-- ==== Sys2Proof/Machine/MemOps.lean ====
section
/-! DEFINITION. Performing memory accesses (R352, R353, R360): one access at its location, logging it (R153, R154), holding
it while its page is in transit (R215), and the path of a memory instruction. -/

namespace Sys2Proof.Machine

/-- R353: the register words of loaded bytes. -/
def loadWords (i : Instr) (l : List Byte) : List Word :=
  match i with
  | .ldbs _ _ _ => [sext32 (BitVec.ofNat 8 (leNat l))]
  | .ldhs _ _ _ => [sext32 (BitVec.ofNat 16 (leNat l))]
  | _ => bytesWords l

/-- The bytes a store takes from its register words. -/
def storeBytes (n : Nat) (ws : List Word) : List Byte := leBytes n (wordsNat ws)

/-- A number of `w` bits as a signed value. -/
def signedOf (w x : Nat) : Int := if 2 ^ (w - 1) ≤ x then (x : Int) - 2 ^ w else x

/-- R361: the new value of an atomic, from the old value, B and the compare value D; `none` leaves the location as it is. -/
def atomicNew (i : Instr) (old b d : Nat) : Option Nat :=
  match i with
  | .aadd _ _ _ m => some ((old + b) % 2 ^ (8 * W2.bytes m))
  | .amin _ _ _ m => some (if signedOf (8 * AtI.bytes m) b < signedOf (8 * AtI.bytes m) old then b else old)
  | .aminn _ _ _ _ => some (Nat.min old b)
  | .amax _ _ _ m => some (if signedOf (8 * AtI.bytes m) old < signedOf (8 * AtI.bytes m) b then b else old)
  | .amaxn _ _ _ _ => some (Nat.max old b)
  | .aand _ _ _ _ => some (old &&& b)
  | .aor _ _ _ _ => some (old ||| b)
  | .axor _ _ _ _ => some (old ^^^ b)
  | .axch _ _ _ _ => some b
  | .acas _ _ _ _ => if old = d then some b else none
  | .afadd _ _ _ m => some (match m with
      | .f32 => fadd fp32 .rn old b
      | .f16x2 => packed2 (fun x y _ => fadd fp16 .rn x y) old b 0
      | .bf16x2 => packed2 (fun x y _ => fadd bf16 .rn x y) old b 0)
  | .afmin _ _ _ m => some (fminmax fp32 (m == .max) old b)
  | .ainc _ _ _ m => some (match m with
      | .inc => if b ≤ old then 0 else old + 1
      | .dec => if old = 0 ∨ b < old then b else old - 1)
  | .asadd _ _ _ m => some (match m with | .i32 => (old + b) % 2 ^ 32 | .f32 => fadd fp32 .rn old b)
  | .asmin _ _ _ m => some (match m with
      | .i32 => if signedOf 32 b < signedOf 32 old then b else old
      | .n32 => Nat.min old b)
  | .ascas _ _ _ _ => if old = d then some b else none
  | _ => none

/-- R214: an access to a promoted page: its use and whether its frame holds stores. -/
def touchMig (s : State) (home : Option Nat) (wr : Bool) : State :=
  match home with
  | none => s
  | some h => { s with migs := s.migs.map (fun m => if m.home = h then { m with used := s.now, dirty := m.dirty || wr } else m) }

/-- R214: the same for a read of the context's tables or code. -/
def touchRead (ctx : Word) (need : Need) (va : BitVec 64) (s : State) : State :=
  match s.ctx? ctx with
  | none => s
  | some c => match access s c need va with
    | .ok _ l => (match migFor s c l with | some m => if m.transit then s else touchMig s (some m.home) false | none => s)
    | _ => s

/-- Marks of a performed write (R359, R117). -/
def markWritten (s : State) (b : Nat) (sp : Space) (ea : Nat) : State :=
  match sp with
  | .scr => markScr s b ea
  | .lay => (match s.blk? b with | some x => markLay s (clusterOf x.core) ea | none => s)
  | _ => s

/-- R228, R81: a window write: at once in memory for every party. -/
def winWrite (s : State) (a : Nat) (bs : List Byte) : State :=
  { s with mem := msetN s.mem a bs
           hist := s.hist.filter (fun w => w.loc < a || a + bs.length ≤ w.loc)
           poison := s.poison.filter (fun p => !(a ≤ p && p + 16 ≤ a + bs.length))
           latent := s.latent.filter (fun p => !(a ≤ p && p + 16 ≤ a + bs.length)) }

/-- The same by a group's store, which a later load of the bytes observes (R222). -/
def winStore (s : State) (uid a : Nat) (bs : List Byte) : State :=
  { winWrite s a bs with hist := wrecs s.stamp uid .store s.mem a bs ++ (winWrite s a bs).hist, stamp := s.stamp + 1 }

/-- A window load reads what is there, and observes who wrote it (R222, R228). -/
def winLoad (s : State) (b g a n : Nat) : List Byte × State :=
  (mgetN s.mem a n, modGrp s b g (fun y => { y with c := { y.c with
    obs := tmax y.c.obs (((locs a n).flatMap (writesAt s)).filterMap (fun w => if w.who = y.uid then none else some (w.who, w.stamp))) } }))

/-- R352: one access performed at the place its checks found: the value returned and the state. -/
def perform (s : State) (b g : Nat) (i : Instr) (m : Mem) (ea : Nat) (h : Hit) (data cmp : List Word) : List Byte × State :=
  if h.lapsed then
    (List.replicate m.n 0, if m.kind.reads then modGrp s b g (setSticky .lapsed) else s)
  else
    let s := touchMig s h.home m.kind.writes
    match m.kind with
    | .load =>
      if m.space == .win then winLoad s b g h.loc m.n
      else
        let r := plainLoad s b g h.loc m.n
        (r.1, if h.alt then modGrp r.2 b g (setSticky .altused) else r.2)
    | .ldu =>
      let r := atomicAt s b g h.loc m.n (fun _ => none)
      (leBytes m.n r.1, if h.alt then modGrp r.2 b g (setSticky .altused) else r.2)
    | .store =>
      if m.space == .win then ([], winStore s (uidAt s b g) h.loc (storeBytes m.n data))
      else ([], markWritten (ownWrite s b g .store h.loc (storeBytes m.n data)) b m.space ea)
    | .atomic =>
      let r := atomicAt s b g h.loc m.n (fun old => atomicNew i old (leNat (storeBytes m.n data)) (leNat (storeBytes m.n cmp)))
      (leBytes m.n r.1, markWritten r.2 b m.space ea)

/-- R153, R154: the token of a page fault: the outstanding one of the context and page, or a fresh one with its KIND 0x02
entry (R159, R160). -/
def pageFault (s : State) (b g acc : Nat) (va : BitVec 64) : Word × State :=
  match s.blk? b with
  | none => (0, s)
  | some x =>
    match s.pfaults.find? (fun f => f.ctx == x.ctx && f.page == pageOf va) with
    | some f => (f.token, s)
    | none =>
      let lane := match x.groups[g]? with | some y => y.q.lane | none => 0
      let tok := s.nextToken
      let e := entryBytes 2 0 (dieOf x.core) 0xFF (clusterOf x.core) (x.core % 8) lane (ctxTenant s x.ctx) 0 (s.etm x.core) x.ctx 0
        (leBytes 8 va.toNat ++ leBytes 4 tok.toNat ++ [BitVec.ofNat 8 acc])
      let f : PFault := { token := tok, ctx := x.ctx, page := pageOf va, acc := acc, core := x.core, lane := lane }
      (tok, postTrap { s with pfaults := s.pfaults ++ [f], nextToken := tok + 1 } (ctxPort s x.ctx) { own := true, grp := none, bytes := e })

/-- The pending marks of a register span for some threads (R132): vector slots and scalar registers. -/
def pendKeys (d : Option PReg) (n : Nat) (ts : List Nat) : List Nat × List Nat :=
  match d with
  | none => ([], [])
  | some (.v p) => ((List.range n).flatMap (fun k => ts.map (fun t => 32 * (p + k) + t)), [])
  | some (.s p) => ([], (List.range n).map (p + ·))

/-- Marks destinations pending. -/
def pend (k : List Nat × List Nat) (y : Group) : Group := { y with e := { y.e with vpend := y.e.vpend ++ k.1, spend := y.e.spend ++ k.2 } }

/-- R132: marks destinations pending until the memory's data returns. -/
def pendLoad (k : List Nat × List Nat) (y : Group) : Group :=
  if k.1.isEmpty && k.2.isEmpty then y else let y := pend k y; { y with e := { y.e with returns := y.e.returns ++ [k] } }

/-- Clears one pending mark of each destination: a register may await several results (R367). -/
def unpend (k : List Nat × List Nat) (y : Group) : Group :=
  { y with e := { y.e with vpend := k.1.foldl List.erase y.e.vpend, spend := k.2.foldl List.erase y.e.spend } }

/-- R159: the access code of a page-fault entry. -/
def MKind.code : MKind → Nat | .load => 0 | .ldu => 0 | .store => 1 | .atomic => 2

/-- R153: a log entry takes a further thread of the same instruction that waits for the same page. -/
def sameLog (i : Instr) (pc token : Word) (t : Nat) (e : LogEntry) : Bool :=
  e.i = i && e.pc == pc && e.token == token && !e.woken && e.also.isEmpty && !e.thr.any (fun z => z.t == t)

/-- R153: a thread's access goes into the operand log: one entry for each instruction and page. -/
def logAccess (s : State) (b g : Nat) (i : Instr) (pc : Word) (acc : Nat) (ea : BitVec 64) (dst : Option PReg) (n : Nat) (ts : List Nat)
    (x : LogThr) : State :=
  let r := pageFault s b g acc ea
  let also := match r.2.blk? b with | some z => (ts.filter (· != x.t)).map (fun t => (homeOf z g t, t)) | none => []
  let e : LogEntry := { i := i, pc := pc, token := r.1, acc := acc, page := pageOf ea, dst := dst, woken := false, thr := [x], also := also }
  modGrp r.2 b g (fun y =>
    let y := pend (pendKeys dst n ts) y
    match (if also.isEmpty then y.log.findIdx? (sameLog i pc r.1 x.t) else none) with
    | some k => { y with log := lmod y.log k (fun l => { l with thr := l.thr ++ [x] }) }
    | none => { y with log := y.log ++ [e] })

/-- R215: a store or atomic to a page in transit is held at the memory side. -/
def holdAccess (s : State) (b g : Nat) (i : Instr) (pc : Word) (home : Nat) (ea : BitVec 64) (dst : Option PReg) (n : Nat) (ts : List Nat)
    (x : LogThr) : State :=
  let also := match s.blk? b with | some z => (ts.filter (· != x.t)).map (fun t => (homeOf z g t, t)) | none => []
  let e : LogEntry := { i := i, pc := pc, token := 0, acc := 1, page := pageOf ea, dst := dst, woken := false, thr := [x], also := also }
  modGrp { s with migs := s.migs.map (fun m => if m.home = home then { m with held := m.held ++ [(b, g, e)] } else m) } b g
    (pend (pendKeys dst n ts))

/-- R73: the address of an access in the digest stream. -/
def digestAddr (m : Mem) (ea : Nat) : Nat := (formOf m.space ea).toNat

/-- R73: a store's or an atomic's entry. -/
def digestAccess (s : State) (b g : Nat) (i : Instr) (m : Mem) (ea : Nat) (data cmp : List Word) : State :=
  match m.kind with
  | .store => digest s b g (digestEntry (digestAddr m ea) (byteMask ea m.n) 0 (storeBytes m.n data))
  | .atomic =>
    let more := match i with | .acas _ _ _ _ => storeBytes m.n cmp | .ascas _ _ _ _ => storeBytes m.n cmp | _ => []
    digest s b g (digestEntry (digestAddr m ea) (byteMask ea m.n) 1 (storeBytes m.n data ++ more))
  | _ => s

/-- What a memory instruction takes from its operands: its access, destination, and for each thread its data and compare words. -/
structure MemI where
  m : Mem
  d : Dst
  data : Pass → Nat → List Word
  cmp : Pass → Nat → List Word

/-- The threads whose accesses a path performs: one for a path with a scalar address (R352). -/
def accThreads (i : Instr) (p : Pass) : List Nat := match i.xclass with | .perThread => p.L | _ => [p.low]
/-- The threads that receive the value of thread t's access. -/
def accDests (i : Instr) (p : Pass) (t : Nat) : List Nat := match i.xclass with | .perThread => [t] | _ => p.L

/-- One thread's access: performed, logged or held. Answers the threads' values in order, with the address of one that an immutable page
gave. -/
def accessOne (i : Instr) (q : MemI) (p : Pass) (t : Nat) (r : List (Nat × List Byte × Option Nat) × State) :
    List (Nat × List Byte × Option Nat) × State :=
  let ea := q.m.ea p t
  let data := q.data p t
  let cmp := q.cmp p t
  let words := ceilDiv q.m.n 4
  let dst := if q.m.kind.reads then dstReg p.P q.d else none
  let s := digestAccess r.2 p.b p.g i q.m ea data cmp
  let x : LogThr := { g := homeOf p.B p.g t, t := t, addr := BitVec.ofNat 64 ea, data := data, cmp := cmp, jat := none }
  match look p s q.m t with
  | .ok h =>
    (match h.hold with
     | some home => (r.1, holdAccess s p.b p.g i p.pc home (BitVec.ofNat 64 ea) dst words (accDests i p t) x)
     | none => let z := perform s p.b p.g i q.m ea h data cmp; (r.1 ++ [(t, z.1, if h.imm then some ea else none)], z.2))
  | .notPresent _ => (r.1, logAccess s p.b p.g i p.pc q.m.kind.code (BitVec.ofNat 64 ea) dst words (accDests i p t) x)
  | _ => (r.1, s)

/-- R71: journals the values a path's accesses returned, with a place for each of `n` bytes that is still to come; those of immutable pages
are only kept. -/
def journalPath (s : State) (p : Pass) (i : Instr) (vals : List (Nat × List Byte × Option Nat)) (late : List Nat) (n : Nat) : State :=
  let s := keepImm s p.b p.g (vals.filterMap (fun v => v.2.2.map (fun a => (a, v.2.1))))
  let vs := (vals.filter (fun v => v.2.2.isNone)).map (fun v => (v.1, v.2.1, false))
  let ls := late.map (fun t => (t, List.replicate n 0, true))
  journalItems s p.b p.g p.upper i p.pc
    (if ls.isEmpty then vs else (List.range 32).flatMap (fun t => (vs ++ ls).filter (fun v => v.1 == t)))

/-- R43: bytes that a group's performed accesses moved in the uncore. -/
def countBytes (ctx : Word) (sp : Space) (n : Nat) (s : State) : State :=
  if sp == .dev || sp == .win then note 96 (ctxTenant s ctx) n s else s

/-- R352, R360: a memory instruction on its path: every access in ascending thread index, then the results. While an access
waits (R197, R216) nothing happens. -/
def memEff (i : Instr) (q : MemI) (p : Pass) (s : State) : State :=
  let ts := accThreads i p
  if ts.any (fun t => look p s q.m t == .wait) then s
  else
    let r := ts.foldl (fun r t => accessOne i q p t r) ([], s)
    let late := ts.filter (fun t => !r.1.any (fun v => v.1 == t))
    let s := if q.m.kind.reads then
        journalPath r.2 p i (r.1.flatMap (fun v => (accDests i p v.1).map (fun t => (t, v.2)))) (late.flatMap (accDests i p)) q.m.n
      else r.2
    let s := countBytes p.B.ctx q.m.space (r.1.length * q.m.n) s
    let s := if q.m.kind == .atomic then moveRegion s p.b p.g p.L else s
    modGrp s p.b p.g (fun y =>
      let y := if q.m.kind.reads then
          r.1.foldl (fun y v =>
            let ws := loadWords i v.2.1
            let ds := accDests i p v.1
            let y := ds.foldl (fun y t => writeOp p.P false q.d t ws (ws.headD 0) y) y
            pendLoad (pendKeys (dstReg p.P q.d) ws.length ds) y) y
        else y
      advance p.L y)

/-- A memory instruction. -/
def runMem (i : Instr) (q : MemI) (s : State) : Out := runPass i (extraOf i) (memEff i q) (findSel i s)

/-- A load into D. -/
def loadI (i : Instr) (d : Dst) (s : State) : Out :=
  match memOf i with
  | some m => runMem i { m := m, d := d, data := fun _ _ => [], cmp := fun _ _ => [] } s
  | none => .next s

/-- A store of the D-field registers. -/
def storeI (i : Instr) (e : Src) (s : State) : Out :=
  match memOf i with
  | some m => runMem i { m := m, d := .discard, data := fun p t => srcWords p t e (ceilDiv m.n 4) 0, cmp := fun _ _ => [] } s
  | none => .next s

/-- R360: an atomic of B, with the compare value D where it compares. -/
def atomicI (i : Instr) (d : Dst) (b : Src) (s : State) : Out :=
  match memOf i with
  | some m => runMem i { m := m, d := d, data := fun p t => srcWords p t b (ceilDiv m.n 4) 0,
                         cmp := fun p t => (List.range (ceilDiv m.n 4)).map (dstWord p t d) } s
  | none => .next s

end Sys2Proof.Machine
end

#####

Task directions: In the listing above, find the line with "let y := pend (pendKeys dst n ts) y" and the line with "address (R352). -/", then print exactly those lines and every line between them.

Written answer:
    let y := pend (pendKeys dst n ts) y
    match (if also.isEmpty then y.log.findIdx? (sameLog i pc r.1 x.t) else none) with
    | some k => { y with log := lmod y.log k (fun l => { l with thr := l.thr ++ [x] }) }
    | none => { y with log := y.log ++ [e] })

/-- R215: a store or atomic to a page in transit is held at the memory side. -/
def holdAccess (s : State) (b g : Nat) (i : Instr) (pc : Word) (home : Nat) (ea : BitVec 64) (dst : Option PReg) (n : Nat) (ts : List Nat)
    (x : LogThr) : State :=
  let also := match s.blk? b with | some z => (ts.filter (· != x.t)).map (fun t => (homeOf z g t, t)) | none => []
  let e : LogEntry := { i := i, pc := pc, token := 0, acc := 1, page := pageOf ea, dst := dst, woken := false, thr := [x], also := also }
  modGrp { s with migs := s.migs.map (fun m => if m.home = home then { m with held := m.held ++ [(b, g, e)] } else m) } b g
    (pend (pendKeys dst n ts))

/-- R73: the address of an access in the digest stream. -/
def digestAddr (m : Mem) (ea : Nat) : Nat := (formOf m.space ea).toNat

/-- R73: a store's or an atomic's entry. -/
def digestAccess (s : State) (b g : Nat) (i : Instr) (m : Mem) (ea : Nat) (data cmp : List Word) : State :=
  match m.kind with
  | .store => digest s b g (digestEntry (digestAddr m ea) (byteMask ea m.n) 0 (storeBytes m.n data))
  | .atomic =>
    let more := match i with | .acas _ _ _ _ => storeBytes m.n cmp | .ascas _ _ _ _ => storeBytes m.n cmp | _ => []
    digest s b g (digestEntry (digestAddr m ea) (byteMask ea m.n) 1 (storeBytes m.n data ++ more))
  | _ => s

/-- What a memory instruction takes from its operands: its access, destination, and for each thread its data and compare words. -/
structure MemI where
  m : Mem
  d : Dst
  data : Pass → Nat → List Word
  cmp : Pass → Nat → List Word

/-- The threads whose accesses a path performs: one for a path with a scalar address (R352). -/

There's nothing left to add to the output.